Due to amendments made within the framework of EU harmonization laws (2004-2008 amendments), restrictive provisions in the Law on Associations and the Law on Foundations were eliminated and non-Muslim groups achieved the means of obtaining legal personality, even if not in an entirely satisfactory form. Whereas there were previously verdicts indicating that foundations and associations could not be established on behalf of a congregation, today some foundations and a number of associations in various provinces established by non-Muslims are in operation. While this unquestionably represents a step forward, it cannot be said that these associations and foundations fully meet the needs of the congregations in question. Turkey’s laws and legal practices are in conflict with the main model in Europe, which is that religious communities and institutions are recognized as such and “allowed to register and obtain legal personality, without having to go [indirectly] by way of other institutional arrangements.”
It is evident that Turkey’s restrictive understanding of legal personality is also in conflict with the European Court of Human Rights’ (ECtHR) general approach to this issue. In the case of Hassan and Tchaouch v. Bulgaria, the ECtHR made the following assessment regarding the importance which freedom to organize holds for religious congregations and of the scope of this right:
“The court recalls that religious communities traditionally and universally exist in the form of organized structures. They abide by rules which are often seen by followers as being of a divine origin… Where the organization of the religious community is at issue, Article 9 must be interpreted in the light of Article 11 of the Convention which safeguards associative life against unjustified state interference and is thus an issue at the very heart of the protection which Article 9 affords. It directly concerns not only the organization of the community as such but also the effective enjoyment of the right to freedom of religion by all its active members. Were the organizational life of the community not protected by Article 9 of the Convention, all other aspects of the individual’s freedom of religion would become vulnerable.”
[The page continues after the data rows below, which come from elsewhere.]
-- ==== Sys2Proof/Laws/State.lean ====
section
/-! SUPPORT. The small lemmas of State's updates: what each named update does to each field, and the reads of a lane or a
link after one. Every lemma of a field is true by `rfl`; no later proof needs to unfold a record update. -/

namespace Sys2Proof.Machine

/-! ### Eight lanes and four links -/

@[simp] theorem Eight.get_set_self {α : Type} (v : Eight α) (i : LaneId) (a : α) : (v.set i a).get i = a := by
  match i with
  | 0 | 1 | 2 | 3 | 4 | 5 | 6 | 7 => rfl

theorem Eight.get_set_of_ne {α : Type} (v : Eight α) {i j : LaneId} (h : j ≠ i) (a : α) : (v.set i a).get j = v.get j := by
  match i, j with
  | 0, 1 | 0, 2 | 0, 3 | 0, 4 | 0, 5 | 0, 6 | 0, 7 => rfl
  | 1, 0 | 1, 2 | 1, 3 | 1, 4 | 1, 5 | 1, 6 | 1, 7 => rfl
  | 2, 0 | 2, 1 | 2, 3 | 2, 4 | 2, 5 | 2, 6 | 2, 7 => rfl
  | 3, 0 | 3, 1 | 3, 2 | 3, 4 | 3, 5 | 3, 6 | 3, 7 => rfl
  | 4, 0 | 4, 1 | 4, 2 | 4, 3 | 4, 5 | 4, 6 | 4, 7 => rfl
  | 5, 0 | 5, 1 | 5, 2 | 5, 3 | 5, 4 | 5, 6 | 5, 7 => rfl
  | 6, 0 | 6, 1 | 6, 2 | 6, 3 | 6, 4 | 6, 5 | 6, 7 => rfl
  | 7, 0 | 7, 1 | 7, 2 | 7, 3 | 7, 4 | 7, 5 | 7, 6 => rfl
  | 0, 0 | 1, 1 | 2, 2 | 3, 3 | 4, 4 | 5, 5 | 6, 6 | 7, 7 => exact absurd rfl h

@[simp] theorem Eight.get_map {α β : Type} (f : α → β) (v : Eight α) (i : LaneId) : (v.map f).get i = f (v.get i) := by
  match i with
  | 0 | 1 | 2 | 3 | 4 | 5 | 6 | 7 => rfl

@[simp] theorem Eight.get_same {α : Type} (a : α) (i : LaneId) : (Eight.same a).get i = a := by
  match i with
  | 0 | 1 | 2 | 3 | 4 | 5 | 6 | 7 => rfl

theorem Eight.ext_get {α : Type} {v w : Eight α} (h : ∀ i, v.get i = w.get i) : v = w := by
  cases v
  cases w
  simpa [Eight.get] using ⟨h 0, h 1, h 2, h 3, h 4, h 5, h 6, h 7⟩

@[simp] theorem Four.get_set_self {α : Type} (v : Four α) (l : LinkId) (a : α) : (v.set l a).get l = a := by
  match l with
  | 0 | 1 | 2 | 3 => rfl

theorem Four.get_set_of_ne {α : Type} (v : Four α) {l k : LinkId} (h : k ≠ l) (a : α) : (v.set l a).get k = v.get k := by
  match l, k with
  | 0, 1 | 0, 2 | 0, 3 | 1, 0 | 1, 2 | 1, 3 | 2, 0 | 2, 1 | 2, 3 | 3, 0 | 3, 1 | 3, 2 => rfl
  | 0, 0 | 1, 1 | 2, 2 | 3, 3 => exact absurd rfl h

@[simp] theorem Four.get_map {α β : Type} (f : α → β) (v : Four α) (l : LinkId) : (v.map f).get l = f (v.get l) := by
  match l with
  | 0 | 1 | 2 | 3 => rfl

@[simp] theorem Four.get_same {α : Type} (a : α) (l : LinkId) : (Four.same a).get l = a := by
  match l with
  | 0 | 1 | 2 | 3 => rfl

theorem Four.ext_get {α : Type} {v w : Four α} (h : ∀ l, v.get l = w.get l) : v = w := by
  cases v
  cases w
  simpa [Four.get] using ⟨h 0, h 1, h 2, h 3⟩

@[simp] theorem Four.set_set {α : Type} (v : Four α) (l : LinkId) (a b : α) : (v.set l a).set l b = v.set l b := by
  match l with
  | 0 | 1 | 2 | 3 => rfl

@[simp] theorem Eight.set_set {α : Type} (v : Eight α) (i : LaneId) (a b : α) : (v.set i a).set i b = v.set i b := by
  match i with
  | 0 | 1 | 2 | 3 | 4 | 5 | 6 | 7 => rfl

/-! ### One lemma per field per update -/

section modInput

variable (s : State) (i : LaneId) (f : InLane → InLane)

@[simp] theorem State.modInput_pending : (s.modInput i f).pending = s.pending := rfl
@[simp] theorem State.modInput_hc : (s.modInput i f).hc = s.hc := rfl
@[simp] theorem State.modInput_tu : (s.modInput i f).tu = s.tu := rfl
@[simp] theorem State.modInput_outputs : (s.modInput i f).outputs = s.outputs := rfl
@[simp] theorem State.modInput_tt : (s.modInput i f).tt = s.tt := rfl
@[simp] theorem State.modInput_su : (s.modInput i f).su = s.su := rfl
@[simp] theorem State.modInput_links : (s.modInput i f).links = s.links := rfl
@[simp] theorem State.modInput_store : (s.modInput i f).store = s.store := rfl
@[simp] theorem State.modInput_tick : (s.modInput i f).tick = s.tick := rfl
@[simp] theorem State.modInput_output (j : LaneId) : (s.modInput i f).output j = s.output j := rfl
@[simp] theorem State.modInput_link (k : LinkId) : (s.modInput i f).link k = s.link k := rfl
@[simp] theorem State.modInput_input_self : (s.modInput i f).input i = f (s.input i) := Eight.get_set_self _ _ _
theorem State.modInput_input_of_ne {j : LaneId} (h : j ≠ i) : (s.modInput i f).input j = s.input j :=
  Eight.get_set_of_ne _ h _

end modInput

section modOutput

variable (s : State) (o : LaneId) (f : OutLane → OutLane)

@[simp] theorem State.modOutput_pending : (s.modOutput o f).pending = s.pending := rfl
@[simp] theorem State.modOutput_hc : (s.modOutput o f).hc = s.hc := rfl
@[simp] theorem State.modOutput_tu : (s.modOutput o f).tu = s.tu := rfl
@[simp] theorem State.modOutput_inputs : (s.modOutput o f).inputs = s.inputs := rfl
@[simp] theorem State.modOutput_tt : (s.modOutput o f).tt = s.tt := rfl
@[simp] theorem State.modOutput_su : (s.modOutput o f).su = s.su := rfl
@[simp] theorem State.modOutput_links : (s.modOutput o f).links = s.links := rfl
@[simp] theorem State.modOutput_store : (s.modOutput o f).store = s.store := rfl
@[simp] theorem State.modOutput_tick : (s.modOutput o f).tick = s.tick := rfl
@[simp] theorem State.modOutput_input (j : LaneId) : (s.modOutput o f).input j = s.input j := rfl
@[simp] theorem State.modOutput_link (k : LinkId) : (s.modOutput o f).link k = s.link k := rfl
@[simp] theorem State.modOutput_output_self : (s.modOutput o f).output o = f (s.output o) := Eight.get_set_self _ _ _
theorem State.modOutput_output_of_ne {j : LaneId} (h : j ≠ o) : (s.modOutput o f).output j = s.output j :=
  Eight.get_set_of_ne _ h _

end modOutput

section modLink

variable (s : State) (l : LinkId) (f : LinkPort → LinkPort)

@[simp] theorem State.modLink_pending : (s.modLink l f).pending = s.pending := rfl
@[simp] theorem State.modLink_hc : (s.modLink l f).hc = s.hc := rfl
@[simp] theorem State.modLink_tu : (s.modLink l f).tu = s.tu := rfl
@[simp] theorem State.modLink_inputs : (s.modLink l f).inputs = s.inputs := rfl
@[simp] theorem State.modLink_outputs : (s.modLink l f).outputs = s.outputs := rfl
@[simp] theorem State.modLink_tt : (s.modLink l f).tt = s.tt := rfl
@[simp] theorem State.modLink_su : (s.modLink l f).su = s.su := rfl
@[simp] theorem State.modLink_store : (s.modLink l f).store = s.store := rfl
@[simp] theorem State.modLink_tick : (s.modLink l f).tick = s.tick := rfl
@[simp] theorem State.modLink_input (j : LaneId) : (s.modLink l f).input j = s.input j := rfl
@[simp] theorem State.modLink_output (j : LaneId) : (s.modLink l f).output j = s.output j := rfl
@[simp] theorem State.modLink_link_self : (s.modLink l f).link l = f (s.link l) := Four.get_set_self _ _ _
theorem State.modLink_link_of_ne {k : LinkId} (h : k ≠ l) : (s.modLink l f).link k = s.link k :=
  Four.get_set_of_ne _ h _

end modLink

section modHc

variable (s : State) (f : HouseClock → HouseClock)

@[simp] theorem State.modHc_pending : (s.modHc f).pending = s.pending := rfl
@[simp] theorem State.modHc_tu : (s.modHc f).tu = s.tu := rfl
@[simp] theorem State.modHc_inputs : (s.modHc f).inputs = s.inputs := rfl
@[simp] theorem State.modHc_outputs : (s.modHc f).outputs = s.outputs := rfl
@[simp] theorem State.modHc_tt : (s.modHc f).tt = s.tt := rfl
@[simp] theorem State.modHc_su : (s.modHc f).su = s.su := rfl
@[simp] theorem State.modHc_links : (s.modHc f).links = s.links := rfl
@[simp] theorem State.modHc_store : (s.modHc f).store = s.store := rfl
@[simp] theorem State.modHc_hc : (s.modHc f).hc = f s.hc := rfl
@[simp] theorem State.modHc_input (j : LaneId) : (s.modHc f).input j = s.input j := rfl
@[simp] theorem State.modHc_output (j : LaneId) : (s.modHc f).output j = s.output j := rfl
@[simp] theorem State.modHc_link (k : LinkId) : (s.modHc f).link k = s.link k := rfl

end modHc

section modTu

variable (s : State) (f : TimelineUnit → TimelineUnit)

@[simp] theorem State.modTu_pending : (s.modTu f).pending = s.pending := rfl
@[simp] theorem State.modTu_hc : (s.modTu f).hc = s.hc := rfl
@[simp] theorem State.modTu_inputs : (s.modTu f).inputs = s.inputs := rfl
@[simp] theorem State.modTu_outputs : (s.modTu f).outputs = s.outputs := rfl
@[simp] theorem State.modTu_tt : (s.modTu f).tt = s.tt := rfl
@[simp] theorem State.modTu_su : (s.modTu f).su = s.su := rfl
@[simp] theorem State.modTu_links : (s.modTu f).links = s.links := rfl
@[simp] theorem State.modTu_store : (s.modTu f).store = s.store := rfl
@[simp] theorem State.modTu_tu : (s.modTu f).tu = f s.tu := rfl
@[simp] theorem State.modTu_tick : (s.modTu f).tick = s.tick := rfl
@[simp] theorem State.modTu_input (j : LaneId) : (s.modTu f).input j = s.input j := rfl
@[simp] theorem State.modTu_output (j : LaneId) : (s.modTu f).output j = s.output j := rfl
@[simp] theorem State.modTu_link (k : LinkId) : (s.modTu f).link k = s.link k := rfl

end modTu

section modTt

variable (s : State) (f : TakeTable → TakeTable)

@[simp] theorem State.modTt_pending : (s.modTt f).pending = s.pending := rfl
@[simp] theorem State.modTt_hc : (s.modTt f).hc = s.hc := rfl
@[simp] theorem State.modTt_tu : (s.modTt f).tu = s.tu := rfl
@[simp] theorem State.modTt_inputs : (s.modTt f).inputs = s.inputs := rfl
@[simp] theorem State.modTt_outputs : (s.modTt f).outputs = s.outputs := rfl
@[simp] theorem State.modTt_su : (s.modTt f).su = s.su := rfl
@[simp] theorem State.modTt_links : (s.modTt f).links = s.links := rfl
@[simp] theorem State.modTt_store : (s.modTt f).store = s.store := rfl
@[simp] theorem State.modTt_tt : (s.modTt f).tt = f s.tt := rfl
@[simp] theorem State.modTt_tick : (s.modTt f).tick = s.tick := rfl
@[simp] theorem State.modTt_input (j : LaneId) : (s.modTt f).input j = s.input j := rfl
@[simp] theorem State.modTt_output (j : LaneId) : (s.modTt f).output j = s.output j := rfl
@[simp] theorem State.modTt_link (k : LinkId) : (s.modTt f).link k = s.link k := rfl

end modTt

section modSu

variable (s : State) (f : SlateUnit → SlateUnit)

@[simp] theorem State.modSu_pending : (s.modSu f).pending = s.pending := rfl
@[simp] theorem State.modSu_hc : (s.modSu f).hc = s.hc := rfl
@[simp] theorem State.modSu_tu : (s.modSu f).tu = s.tu := rfl
@[simp] theorem State.modSu_inputs : (s.modSu f).inputs = s.inputs := rfl
@[simp] theorem State.modSu_outputs : (s.modSu f).outputs = s.outputs := rfl
@[simp] theorem State.modSu_tt : (s.modSu f).tt = s.tt := rfl
@[simp] theorem State.modSu_links : (s.modSu f).links = s.links := rfl
@[simp] theorem State.modSu_store : (s.modSu f).store = s.store := rfl
@[simp] theorem State.modSu_su : (s.modSu f).su = f s.su := rfl
@[simp] theorem State.modSu_tick : (s.modSu f).tick = s.tick := rfl
@[simp] theorem State.modSu_input (j : LaneId) : (s.modSu f).input j = s.input j := rfl
@[simp] theorem State.modSu_output (j : LaneId) : (s.modSu f).output j = s.output j := rfl
@[simp] theorem State.modSu_link (k : LinkId) : (s.modSu f).link k = s.link k := rfl

end modSu

section modStore

variable (s : State) (f : SettingsStore → SettingsStore)

@[simp] theorem State.modStore_pending : (s.modStore f).pending = s.pending := rfl
@[simp] theorem State.modStore_hc : (s.modStore f).hc = s.hc := rfl
@[simp] theorem State.modStore_tu : (s.modStore f).tu = s.tu := rfl
@[simp] theorem State.modStore_inputs : (s.modStore f).inputs = s.inputs := rfl
@[simp] theorem State.modStore_outputs : (s.modStore f).outputs = s.outputs := rfl
@[simp] theorem State.modStore_tt : (s.modStore f).tt = s.tt := rfl
@[simp] theorem State.modStore_su : (s.modStore f).su = s.su := rfl
@[simp] theorem State.modStore_links : (s.modStore f).links = s.links := rfl
@[simp] theorem State.modStore_store : (s.modStore f).store = f s.store := rfl
@[simp] theorem State.modStore_tick : (s.modStore f).tick = s.tick := rfl
@[simp] theorem State.modStore_input (j : LaneId) : (s.modStore f).input j = s.input j := rfl
@[simp] theorem State.modStore_output (j : LaneId) : (s.modStore f).output j = s.output j := rfl
@[simp] theorem State.modStore_link (k : LinkId) : (s.modStore f).link k = s.link k := rfl

end modStore

section post

variable (s : State) (b : NoticeBody)

@[simp] theorem State.post_pending : (s.post b).pending = s.pending := rfl
@[simp] theorem State.post_hc : (s.post b).hc = s.hc := rfl
@[simp] theorem State.post_tu : (s.post b).tu = s.tu := rfl
@[simp] theorem State.post_inputs : (s.post b).inputs = s.inputs := rfl
@[simp] theorem State.post_outputs : (s.post b).outputs = s.outputs := rfl
@[simp] theorem State.post_tt : (s.post b).tt = s.tt := rfl
@[simp] theorem State.post_su : (s.post b).su = s.su := rfl
@[simp] theorem State.post_store : (s.post b).store = s.store := rfl
@[simp] theorem State.post_tick : (s.post b).tick = s.tick := rfl
@[simp] theorem State.post_input (j : LaneId) : (s.post b).input j = s.input j := rfl
@[simp] theorem State.post_output (j : LaneId) : (s.post b).output j = s.output j := rfl
@[simp] theorem State.post_link (k : LinkId) : (s.post b).link k = (s.link k).offer ⟨b, s.tick⟩ s.tick := Four.get_map _ _ _

end post

section markChanged

variable (s : State) (i : LaneId)

@[simp] theorem State.markChanged_pending : (s.markChanged i).pending = s.pending := rfl
@[simp] theorem State.markChanged_hc : (s.markChanged i).hc = s.hc := rfl
@[simp] theorem State.markChanged_tu : (s.markChanged i).tu = s.tu := rfl
@[simp] theorem State.markChanged_inputs : (s.markChanged i).inputs = s.inputs := rfl
@[simp] theorem State.markChanged_outputs : (s.markChanged i).outputs = s.outputs := rfl
@[simp] theorem State.markChanged_tt : (s.markChanged i).tt = s.tt := rfl
@[simp] theorem State.markChanged_su : (s.markChanged i).su = s.su := rfl
@[simp] theorem State.markChanged_store : (s.markChanged i).store = s.store := rfl
@[simp] theorem State.markChanged_tick : (s.markChanged i).tick = s.tick := rfl
@[simp] theorem State.markChanged_input (j : LaneId) : (s.markChanged i).input j = s.input j := rfl
@[simp] theorem State.markChanged_output (j : LaneId) : (s.markChanged i).output j = s.output j := rfl
@[simp] theorem State.markChanged_link (k : LinkId) :
    (s.markChanged i).link k = { s.link k with changed := (s.link k).changed ||| (1#8 <<< i.val) } := Four.get_map _ _ _

end markChanged

section modTake

variable (s : State) (id : Nat) (f : Take → Take)

@[simp] theorem State.modTake_pending : (s.modTake id f).pending = s.pending := rfl
@[simp] theorem State.modTake_hc : (s.modTake id f).hc = s.hc := rfl
@[simp] theorem State.modTake_tu : (s.modTake id f).tu = s.tu := rfl
@[simp] theorem State.modTake_inputs : (s.modTake id f).inputs = s.inputs := rfl
@[simp] theorem State.modTake_outputs : (s.modTake id f).outputs = s.outputs := rfl
@[simp] theorem State.modTake_su : (s.modTake id f).su = s.su := rfl
@[simp] theorem State.modTake_links : (s.modTake id f).links = s.links := rfl
@[simp] theorem State.modTake_store : (s.modTake id f).store = s.store := rfl
@[simp] theorem State.modTake_tick : (s.modTake id f).tick = s.tick := rfl
@[simp] theorem State.modTake_input (j : LaneId) : (s.modTake id f).input j = s.input j := rfl
@[simp] theorem State.modTake_output (j : LaneId) : (s.modTake id f).output j = s.output j := rfl
@[simp] theorem State.modTake_link (k : LinkId) : (s.modTake id f).link k = s.link k := rfl

end modTake

end Sys2Proof.Machine
end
As happened to many things, Turkey’s indirect way of recognition of the churches is quite tricky. Turkey does not recognize the church or the congregation itself. Instead, through these associations and foundations, only their “legitimate” aim of establishing the church is recognized. I tried to explain how tricky Turkish laws are when it comes to establishing a place of worship in my previous articles. Here, we have a similar complexity (and actually the simplicity of non-recognition) for the legal personality of churches.
Allowing non-Muslims to establish associations and foundations is a positive step forward. However, it is still clear that, in their present form, associations and foundations that can be established do not meet the needs of these congregations. An “association” refers to a group of people who have come together around a particular objective, while a “foundation” refers to the allocation of particular property for a particular objective. It is quite evident that a religious institution remains outside of both of these purposes.
Furthermore, the special structural and organizational needs of religious institutions necessitate the existence of civil law pertaining to religious institutions. All the needs of religious institutions -- hiring clergy, collecting donations, holding religious services, providing training and the like -- exhibit the need to develop a new understanding of legal personality that preserves the unique structure of these institutions.
In its present state, the legislation that provides for non-Muslim groups to gain legal personality is confusing and open to potential abuse. In reality, granting non-Muslim groups the possibility of establishing an association limited to the purpose of “founding a church” creates ambiguity regarding the legal status of these associations. The need for a solution renders the creation of new legislation imperative.